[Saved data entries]
• • • •

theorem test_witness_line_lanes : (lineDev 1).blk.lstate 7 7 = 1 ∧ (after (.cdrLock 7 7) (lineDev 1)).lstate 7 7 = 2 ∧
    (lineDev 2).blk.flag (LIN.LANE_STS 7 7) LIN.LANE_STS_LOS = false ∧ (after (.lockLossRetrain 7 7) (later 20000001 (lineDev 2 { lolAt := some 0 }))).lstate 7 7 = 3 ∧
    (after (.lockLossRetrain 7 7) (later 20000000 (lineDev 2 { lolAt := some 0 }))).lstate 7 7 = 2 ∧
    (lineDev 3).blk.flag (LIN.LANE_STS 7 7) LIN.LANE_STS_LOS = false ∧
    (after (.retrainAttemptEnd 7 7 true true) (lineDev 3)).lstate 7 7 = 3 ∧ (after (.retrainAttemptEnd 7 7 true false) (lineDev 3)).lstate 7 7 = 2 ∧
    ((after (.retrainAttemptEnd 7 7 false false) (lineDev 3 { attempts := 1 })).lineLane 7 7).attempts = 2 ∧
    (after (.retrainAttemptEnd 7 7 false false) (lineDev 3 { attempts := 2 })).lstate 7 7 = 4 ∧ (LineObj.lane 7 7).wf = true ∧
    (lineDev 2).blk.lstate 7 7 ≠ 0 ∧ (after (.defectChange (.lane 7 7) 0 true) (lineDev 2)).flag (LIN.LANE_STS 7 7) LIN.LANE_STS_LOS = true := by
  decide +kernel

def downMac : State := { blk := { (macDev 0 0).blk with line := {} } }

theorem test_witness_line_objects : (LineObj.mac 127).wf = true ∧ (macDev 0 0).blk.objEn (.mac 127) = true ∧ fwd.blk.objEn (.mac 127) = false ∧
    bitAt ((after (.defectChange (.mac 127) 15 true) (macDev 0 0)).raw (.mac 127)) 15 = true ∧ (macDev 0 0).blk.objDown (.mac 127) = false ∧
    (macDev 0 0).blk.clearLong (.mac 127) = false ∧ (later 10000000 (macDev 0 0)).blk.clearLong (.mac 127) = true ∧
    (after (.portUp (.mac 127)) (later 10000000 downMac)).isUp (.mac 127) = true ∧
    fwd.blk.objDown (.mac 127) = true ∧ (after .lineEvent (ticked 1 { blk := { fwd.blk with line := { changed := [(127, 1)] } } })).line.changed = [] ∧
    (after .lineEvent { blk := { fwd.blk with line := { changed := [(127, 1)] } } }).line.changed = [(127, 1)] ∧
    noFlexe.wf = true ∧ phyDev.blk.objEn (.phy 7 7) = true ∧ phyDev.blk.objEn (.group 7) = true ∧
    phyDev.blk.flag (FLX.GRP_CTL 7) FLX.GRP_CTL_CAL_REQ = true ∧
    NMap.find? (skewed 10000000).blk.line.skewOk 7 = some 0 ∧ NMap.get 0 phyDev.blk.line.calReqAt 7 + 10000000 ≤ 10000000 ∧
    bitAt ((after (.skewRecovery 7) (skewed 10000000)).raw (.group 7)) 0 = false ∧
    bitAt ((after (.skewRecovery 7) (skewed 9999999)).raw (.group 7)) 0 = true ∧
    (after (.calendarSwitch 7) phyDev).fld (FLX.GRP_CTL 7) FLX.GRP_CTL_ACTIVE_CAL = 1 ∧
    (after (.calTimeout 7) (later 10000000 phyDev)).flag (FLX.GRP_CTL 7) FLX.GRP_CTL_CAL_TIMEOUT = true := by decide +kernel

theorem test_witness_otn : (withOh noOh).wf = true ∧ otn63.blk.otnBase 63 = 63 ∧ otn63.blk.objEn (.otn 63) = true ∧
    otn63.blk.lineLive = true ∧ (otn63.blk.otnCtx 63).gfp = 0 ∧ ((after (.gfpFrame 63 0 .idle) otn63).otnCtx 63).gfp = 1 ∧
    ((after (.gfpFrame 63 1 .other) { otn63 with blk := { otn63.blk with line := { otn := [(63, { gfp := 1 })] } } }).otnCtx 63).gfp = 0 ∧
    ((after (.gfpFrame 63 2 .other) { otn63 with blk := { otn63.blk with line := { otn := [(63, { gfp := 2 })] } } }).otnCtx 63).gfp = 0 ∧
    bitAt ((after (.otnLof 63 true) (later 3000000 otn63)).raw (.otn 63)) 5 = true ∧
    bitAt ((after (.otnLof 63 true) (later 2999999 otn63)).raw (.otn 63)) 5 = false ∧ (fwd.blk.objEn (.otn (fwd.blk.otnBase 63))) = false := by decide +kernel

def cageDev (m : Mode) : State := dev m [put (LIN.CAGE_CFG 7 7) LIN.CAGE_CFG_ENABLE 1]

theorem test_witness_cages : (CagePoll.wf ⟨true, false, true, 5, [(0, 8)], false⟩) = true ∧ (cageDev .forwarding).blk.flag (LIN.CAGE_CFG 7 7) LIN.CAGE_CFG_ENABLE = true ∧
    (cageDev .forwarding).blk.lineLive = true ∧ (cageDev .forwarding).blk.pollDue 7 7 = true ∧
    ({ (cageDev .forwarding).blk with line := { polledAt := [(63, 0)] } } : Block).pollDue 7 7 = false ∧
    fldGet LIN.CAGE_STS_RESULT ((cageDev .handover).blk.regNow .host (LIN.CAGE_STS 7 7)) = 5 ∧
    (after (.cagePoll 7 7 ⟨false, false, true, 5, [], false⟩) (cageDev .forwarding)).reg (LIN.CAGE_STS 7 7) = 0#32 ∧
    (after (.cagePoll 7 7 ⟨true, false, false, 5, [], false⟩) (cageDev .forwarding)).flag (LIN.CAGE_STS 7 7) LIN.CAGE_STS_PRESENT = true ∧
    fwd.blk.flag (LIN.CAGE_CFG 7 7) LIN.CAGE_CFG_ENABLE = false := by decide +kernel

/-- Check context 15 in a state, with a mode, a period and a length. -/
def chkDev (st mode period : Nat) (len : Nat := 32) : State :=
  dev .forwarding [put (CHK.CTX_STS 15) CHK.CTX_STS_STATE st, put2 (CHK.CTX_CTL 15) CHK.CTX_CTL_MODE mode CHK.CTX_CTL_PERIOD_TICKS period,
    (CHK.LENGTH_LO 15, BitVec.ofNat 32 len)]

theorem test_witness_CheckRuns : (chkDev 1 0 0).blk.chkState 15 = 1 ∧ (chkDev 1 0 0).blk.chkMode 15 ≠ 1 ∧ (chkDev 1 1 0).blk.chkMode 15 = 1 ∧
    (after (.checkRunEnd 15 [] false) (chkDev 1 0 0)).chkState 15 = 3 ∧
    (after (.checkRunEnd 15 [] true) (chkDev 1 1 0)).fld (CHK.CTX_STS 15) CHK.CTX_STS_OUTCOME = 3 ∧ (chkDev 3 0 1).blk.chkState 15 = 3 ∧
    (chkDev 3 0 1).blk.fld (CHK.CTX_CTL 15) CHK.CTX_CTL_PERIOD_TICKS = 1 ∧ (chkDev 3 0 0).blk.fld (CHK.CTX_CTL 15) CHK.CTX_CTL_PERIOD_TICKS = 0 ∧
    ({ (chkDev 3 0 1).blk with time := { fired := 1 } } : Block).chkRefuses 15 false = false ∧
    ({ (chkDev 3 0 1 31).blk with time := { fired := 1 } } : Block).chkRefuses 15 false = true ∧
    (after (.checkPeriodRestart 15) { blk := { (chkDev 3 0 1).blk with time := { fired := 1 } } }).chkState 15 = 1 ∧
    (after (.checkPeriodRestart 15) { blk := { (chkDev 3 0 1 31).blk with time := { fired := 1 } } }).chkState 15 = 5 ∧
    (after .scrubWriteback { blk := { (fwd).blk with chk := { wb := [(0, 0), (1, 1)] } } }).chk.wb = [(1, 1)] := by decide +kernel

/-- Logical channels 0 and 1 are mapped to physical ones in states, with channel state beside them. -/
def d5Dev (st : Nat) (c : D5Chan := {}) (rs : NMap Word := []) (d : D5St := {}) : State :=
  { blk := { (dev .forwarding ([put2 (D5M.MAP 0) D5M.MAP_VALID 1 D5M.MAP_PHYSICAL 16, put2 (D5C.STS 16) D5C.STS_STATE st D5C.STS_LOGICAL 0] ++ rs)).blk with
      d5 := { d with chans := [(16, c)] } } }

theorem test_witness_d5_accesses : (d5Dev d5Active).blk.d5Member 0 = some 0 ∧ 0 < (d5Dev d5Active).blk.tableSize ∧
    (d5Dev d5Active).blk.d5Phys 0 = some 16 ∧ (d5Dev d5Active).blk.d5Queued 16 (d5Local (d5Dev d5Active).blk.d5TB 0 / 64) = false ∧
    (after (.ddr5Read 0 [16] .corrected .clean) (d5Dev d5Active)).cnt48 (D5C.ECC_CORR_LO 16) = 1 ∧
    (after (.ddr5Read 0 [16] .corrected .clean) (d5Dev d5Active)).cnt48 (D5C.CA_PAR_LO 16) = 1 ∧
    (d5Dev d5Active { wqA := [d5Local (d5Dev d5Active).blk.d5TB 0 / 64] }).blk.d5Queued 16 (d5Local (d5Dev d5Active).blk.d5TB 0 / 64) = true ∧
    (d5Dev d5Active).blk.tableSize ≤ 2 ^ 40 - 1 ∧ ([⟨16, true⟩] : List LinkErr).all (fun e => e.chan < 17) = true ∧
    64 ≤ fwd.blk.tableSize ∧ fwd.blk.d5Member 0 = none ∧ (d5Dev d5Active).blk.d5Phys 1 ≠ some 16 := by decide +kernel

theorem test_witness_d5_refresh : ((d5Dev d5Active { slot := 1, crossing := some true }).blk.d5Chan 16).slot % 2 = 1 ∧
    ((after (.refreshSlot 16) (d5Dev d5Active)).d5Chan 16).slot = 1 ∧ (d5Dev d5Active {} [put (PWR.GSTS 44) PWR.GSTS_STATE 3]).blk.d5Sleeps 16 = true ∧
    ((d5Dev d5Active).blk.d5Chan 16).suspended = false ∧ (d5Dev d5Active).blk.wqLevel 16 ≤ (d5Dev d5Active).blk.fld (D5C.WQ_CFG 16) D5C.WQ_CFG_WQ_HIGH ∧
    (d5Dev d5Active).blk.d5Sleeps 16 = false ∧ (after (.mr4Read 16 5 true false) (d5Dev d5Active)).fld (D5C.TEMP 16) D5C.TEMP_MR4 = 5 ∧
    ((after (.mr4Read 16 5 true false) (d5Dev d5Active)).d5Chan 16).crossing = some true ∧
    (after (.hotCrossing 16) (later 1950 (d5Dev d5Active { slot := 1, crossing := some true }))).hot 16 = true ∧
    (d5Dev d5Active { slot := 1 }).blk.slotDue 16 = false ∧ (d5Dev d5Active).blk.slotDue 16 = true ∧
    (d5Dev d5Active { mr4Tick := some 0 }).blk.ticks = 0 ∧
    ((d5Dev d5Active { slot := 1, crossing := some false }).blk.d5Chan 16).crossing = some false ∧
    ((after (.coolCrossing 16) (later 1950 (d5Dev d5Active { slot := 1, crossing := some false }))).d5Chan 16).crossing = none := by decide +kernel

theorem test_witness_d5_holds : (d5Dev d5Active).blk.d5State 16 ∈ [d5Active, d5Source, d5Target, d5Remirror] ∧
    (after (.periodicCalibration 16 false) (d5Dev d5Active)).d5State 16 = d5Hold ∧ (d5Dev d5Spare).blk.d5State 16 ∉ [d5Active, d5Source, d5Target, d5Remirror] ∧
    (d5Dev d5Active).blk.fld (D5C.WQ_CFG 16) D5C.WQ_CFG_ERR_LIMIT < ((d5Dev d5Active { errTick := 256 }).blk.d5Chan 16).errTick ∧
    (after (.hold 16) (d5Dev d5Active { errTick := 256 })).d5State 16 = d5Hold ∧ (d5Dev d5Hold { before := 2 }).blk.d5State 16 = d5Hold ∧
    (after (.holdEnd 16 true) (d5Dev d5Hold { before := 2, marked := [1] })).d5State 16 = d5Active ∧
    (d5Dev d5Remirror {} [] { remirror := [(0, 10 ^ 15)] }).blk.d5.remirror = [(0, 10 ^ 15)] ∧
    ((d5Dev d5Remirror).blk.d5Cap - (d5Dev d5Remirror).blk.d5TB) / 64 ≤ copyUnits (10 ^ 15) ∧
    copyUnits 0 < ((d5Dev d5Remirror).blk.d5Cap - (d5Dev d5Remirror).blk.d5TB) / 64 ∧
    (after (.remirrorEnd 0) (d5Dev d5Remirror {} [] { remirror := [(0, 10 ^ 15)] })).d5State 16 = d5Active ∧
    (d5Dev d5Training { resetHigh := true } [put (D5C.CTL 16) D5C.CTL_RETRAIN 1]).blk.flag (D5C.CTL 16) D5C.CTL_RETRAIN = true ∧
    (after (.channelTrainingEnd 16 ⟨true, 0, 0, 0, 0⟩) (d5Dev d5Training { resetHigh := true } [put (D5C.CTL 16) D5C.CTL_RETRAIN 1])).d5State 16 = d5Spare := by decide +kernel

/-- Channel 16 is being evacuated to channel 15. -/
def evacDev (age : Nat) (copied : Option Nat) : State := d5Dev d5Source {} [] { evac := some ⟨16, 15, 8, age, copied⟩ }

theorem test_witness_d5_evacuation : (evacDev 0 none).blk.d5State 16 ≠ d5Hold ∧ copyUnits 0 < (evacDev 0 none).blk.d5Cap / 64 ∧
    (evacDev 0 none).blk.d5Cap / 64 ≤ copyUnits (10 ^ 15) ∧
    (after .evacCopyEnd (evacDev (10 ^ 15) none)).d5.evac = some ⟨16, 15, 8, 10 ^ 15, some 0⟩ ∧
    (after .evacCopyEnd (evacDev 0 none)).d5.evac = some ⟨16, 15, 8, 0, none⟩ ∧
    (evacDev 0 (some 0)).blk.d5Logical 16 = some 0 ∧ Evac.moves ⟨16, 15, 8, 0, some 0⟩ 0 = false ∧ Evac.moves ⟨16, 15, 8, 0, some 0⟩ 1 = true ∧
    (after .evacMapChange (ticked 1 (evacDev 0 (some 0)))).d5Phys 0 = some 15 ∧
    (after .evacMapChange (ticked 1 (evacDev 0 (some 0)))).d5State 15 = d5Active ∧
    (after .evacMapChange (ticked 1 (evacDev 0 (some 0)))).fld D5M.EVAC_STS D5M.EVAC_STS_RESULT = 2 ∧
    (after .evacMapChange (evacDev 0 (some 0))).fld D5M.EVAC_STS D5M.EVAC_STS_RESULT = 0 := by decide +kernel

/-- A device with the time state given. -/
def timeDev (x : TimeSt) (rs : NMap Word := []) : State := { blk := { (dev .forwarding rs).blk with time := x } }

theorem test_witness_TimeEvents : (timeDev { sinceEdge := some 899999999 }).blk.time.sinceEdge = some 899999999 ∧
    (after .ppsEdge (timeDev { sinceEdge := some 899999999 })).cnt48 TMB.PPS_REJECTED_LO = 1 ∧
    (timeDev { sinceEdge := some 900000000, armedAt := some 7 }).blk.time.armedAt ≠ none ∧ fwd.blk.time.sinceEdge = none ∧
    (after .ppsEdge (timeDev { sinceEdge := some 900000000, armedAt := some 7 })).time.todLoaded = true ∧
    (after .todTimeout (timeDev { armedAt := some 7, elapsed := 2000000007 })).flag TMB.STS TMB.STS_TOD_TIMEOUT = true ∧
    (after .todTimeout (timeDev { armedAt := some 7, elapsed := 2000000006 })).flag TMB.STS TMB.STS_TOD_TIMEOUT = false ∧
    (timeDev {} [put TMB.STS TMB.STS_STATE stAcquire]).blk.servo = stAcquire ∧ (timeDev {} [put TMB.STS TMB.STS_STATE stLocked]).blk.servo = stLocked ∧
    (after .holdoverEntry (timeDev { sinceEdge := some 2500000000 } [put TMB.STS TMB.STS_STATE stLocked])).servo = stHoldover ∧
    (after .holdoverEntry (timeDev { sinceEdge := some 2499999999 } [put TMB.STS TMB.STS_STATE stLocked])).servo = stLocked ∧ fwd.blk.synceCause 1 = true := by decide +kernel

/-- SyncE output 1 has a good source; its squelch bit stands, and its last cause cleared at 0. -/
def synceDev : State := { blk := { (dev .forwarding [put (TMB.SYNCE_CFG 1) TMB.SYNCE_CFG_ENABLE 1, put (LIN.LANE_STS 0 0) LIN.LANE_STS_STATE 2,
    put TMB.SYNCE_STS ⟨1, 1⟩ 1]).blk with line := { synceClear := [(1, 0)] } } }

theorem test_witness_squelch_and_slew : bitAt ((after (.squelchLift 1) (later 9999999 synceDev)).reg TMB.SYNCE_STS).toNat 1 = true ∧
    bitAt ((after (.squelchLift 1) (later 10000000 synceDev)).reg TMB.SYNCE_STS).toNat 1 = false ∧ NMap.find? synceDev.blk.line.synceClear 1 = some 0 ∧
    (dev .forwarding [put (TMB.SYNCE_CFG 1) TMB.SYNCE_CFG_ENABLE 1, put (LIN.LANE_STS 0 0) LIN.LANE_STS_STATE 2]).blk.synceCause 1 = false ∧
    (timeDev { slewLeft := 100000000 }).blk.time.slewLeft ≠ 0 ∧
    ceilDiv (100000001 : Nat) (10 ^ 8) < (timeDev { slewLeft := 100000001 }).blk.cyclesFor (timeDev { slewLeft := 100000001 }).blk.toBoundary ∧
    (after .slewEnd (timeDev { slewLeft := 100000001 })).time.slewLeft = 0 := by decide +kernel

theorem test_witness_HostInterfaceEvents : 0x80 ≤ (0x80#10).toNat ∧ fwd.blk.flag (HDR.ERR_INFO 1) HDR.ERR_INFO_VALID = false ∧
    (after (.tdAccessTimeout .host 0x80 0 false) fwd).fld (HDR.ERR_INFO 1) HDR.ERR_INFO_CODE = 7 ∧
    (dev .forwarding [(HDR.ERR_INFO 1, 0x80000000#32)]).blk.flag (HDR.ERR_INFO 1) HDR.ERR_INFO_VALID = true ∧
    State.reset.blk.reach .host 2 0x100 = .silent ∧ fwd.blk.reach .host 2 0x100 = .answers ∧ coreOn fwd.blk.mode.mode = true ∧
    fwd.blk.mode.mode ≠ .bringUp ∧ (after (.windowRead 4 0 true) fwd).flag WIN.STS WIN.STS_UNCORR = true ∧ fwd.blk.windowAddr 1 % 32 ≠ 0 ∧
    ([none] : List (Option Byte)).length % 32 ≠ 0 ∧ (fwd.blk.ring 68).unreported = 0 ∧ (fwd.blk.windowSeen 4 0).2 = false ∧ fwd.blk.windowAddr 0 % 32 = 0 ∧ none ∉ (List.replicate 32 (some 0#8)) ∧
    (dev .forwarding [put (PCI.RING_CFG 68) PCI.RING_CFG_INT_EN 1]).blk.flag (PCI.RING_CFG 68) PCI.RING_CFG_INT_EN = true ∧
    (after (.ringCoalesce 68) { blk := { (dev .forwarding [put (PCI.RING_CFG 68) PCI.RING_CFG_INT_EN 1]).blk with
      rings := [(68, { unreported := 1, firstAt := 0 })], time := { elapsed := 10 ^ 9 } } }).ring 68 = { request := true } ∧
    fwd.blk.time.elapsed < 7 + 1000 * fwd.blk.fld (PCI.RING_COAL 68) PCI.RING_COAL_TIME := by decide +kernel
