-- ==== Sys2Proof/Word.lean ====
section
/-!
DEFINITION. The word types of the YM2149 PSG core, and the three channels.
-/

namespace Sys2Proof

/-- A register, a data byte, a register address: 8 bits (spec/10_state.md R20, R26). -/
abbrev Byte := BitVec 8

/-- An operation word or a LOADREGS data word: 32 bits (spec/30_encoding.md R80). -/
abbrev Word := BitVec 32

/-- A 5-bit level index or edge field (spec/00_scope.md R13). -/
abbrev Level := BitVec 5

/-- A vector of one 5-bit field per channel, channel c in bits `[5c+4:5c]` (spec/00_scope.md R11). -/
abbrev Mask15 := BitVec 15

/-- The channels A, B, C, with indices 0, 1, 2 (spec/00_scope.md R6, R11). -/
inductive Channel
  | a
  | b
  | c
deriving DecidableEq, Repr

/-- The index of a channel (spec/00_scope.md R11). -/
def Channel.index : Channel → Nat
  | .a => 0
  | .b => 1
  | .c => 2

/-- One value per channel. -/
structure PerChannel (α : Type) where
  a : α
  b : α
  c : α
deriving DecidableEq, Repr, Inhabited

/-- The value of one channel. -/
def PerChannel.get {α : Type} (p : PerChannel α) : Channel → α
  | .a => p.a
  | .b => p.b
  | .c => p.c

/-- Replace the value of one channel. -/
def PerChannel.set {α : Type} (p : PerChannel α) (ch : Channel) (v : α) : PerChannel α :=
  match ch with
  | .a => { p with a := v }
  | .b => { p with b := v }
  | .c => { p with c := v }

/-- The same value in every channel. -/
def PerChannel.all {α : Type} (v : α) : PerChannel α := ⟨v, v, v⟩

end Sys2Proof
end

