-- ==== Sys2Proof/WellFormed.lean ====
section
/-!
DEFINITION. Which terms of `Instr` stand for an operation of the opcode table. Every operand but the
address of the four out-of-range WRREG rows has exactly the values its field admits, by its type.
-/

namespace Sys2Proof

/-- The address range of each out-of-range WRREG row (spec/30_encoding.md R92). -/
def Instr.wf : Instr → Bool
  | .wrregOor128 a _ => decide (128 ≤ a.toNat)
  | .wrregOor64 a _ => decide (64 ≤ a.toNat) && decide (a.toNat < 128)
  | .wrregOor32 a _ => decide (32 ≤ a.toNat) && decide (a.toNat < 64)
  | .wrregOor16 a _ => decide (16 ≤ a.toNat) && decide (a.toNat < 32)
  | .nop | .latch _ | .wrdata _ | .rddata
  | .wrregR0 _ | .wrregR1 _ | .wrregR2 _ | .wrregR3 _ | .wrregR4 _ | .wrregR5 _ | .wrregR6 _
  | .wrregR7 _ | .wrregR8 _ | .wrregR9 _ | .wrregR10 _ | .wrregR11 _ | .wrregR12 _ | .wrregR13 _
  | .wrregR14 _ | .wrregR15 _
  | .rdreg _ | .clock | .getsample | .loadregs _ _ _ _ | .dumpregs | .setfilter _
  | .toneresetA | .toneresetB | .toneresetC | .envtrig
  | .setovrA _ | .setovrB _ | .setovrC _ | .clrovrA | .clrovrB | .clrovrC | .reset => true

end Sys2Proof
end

• • • •

Exercise details: Exactly as they appear above, output the lines of the data from the first through the one that contains "(after (.retrainAttemptEnd 7 7 true true)", and only those lines.

Solution for this exercise:
theorem test_witness_line_lanes : (lineDev 1).blk.lstate 7 7 = 1 ∧ (after (.cdrLock 7 7) (lineDev 1)).lstate 7 7 = 2 ∧
    (lineDev 2).blk.flag (LIN.LANE_STS 7 7) LIN.LANE_STS_LOS = false ∧ (after (.lockLossRetrain 7 7) (later 20000001 (lineDev 2 { lolAt := some 0 }))).lstate 7 7 = 3 ∧
    (after (.lockLossRetrain 7 7) (later 20000000 (lineDev 2 { lolAt := some 0 }))).lstate 7 7 = 2 ∧
    (lineDev 3).blk.flag (LIN.LANE_STS 7 7) LIN.LANE_STS_LOS = false ∧
    (after (.retrainAttemptEnd 7 7 true true) (lineDev 3)).lstate 7 7 = 3 ∧ (after (.retrainAttemptEnd 7 7 true false) (lineDev 3)).lstate 7 7 = 2 ∧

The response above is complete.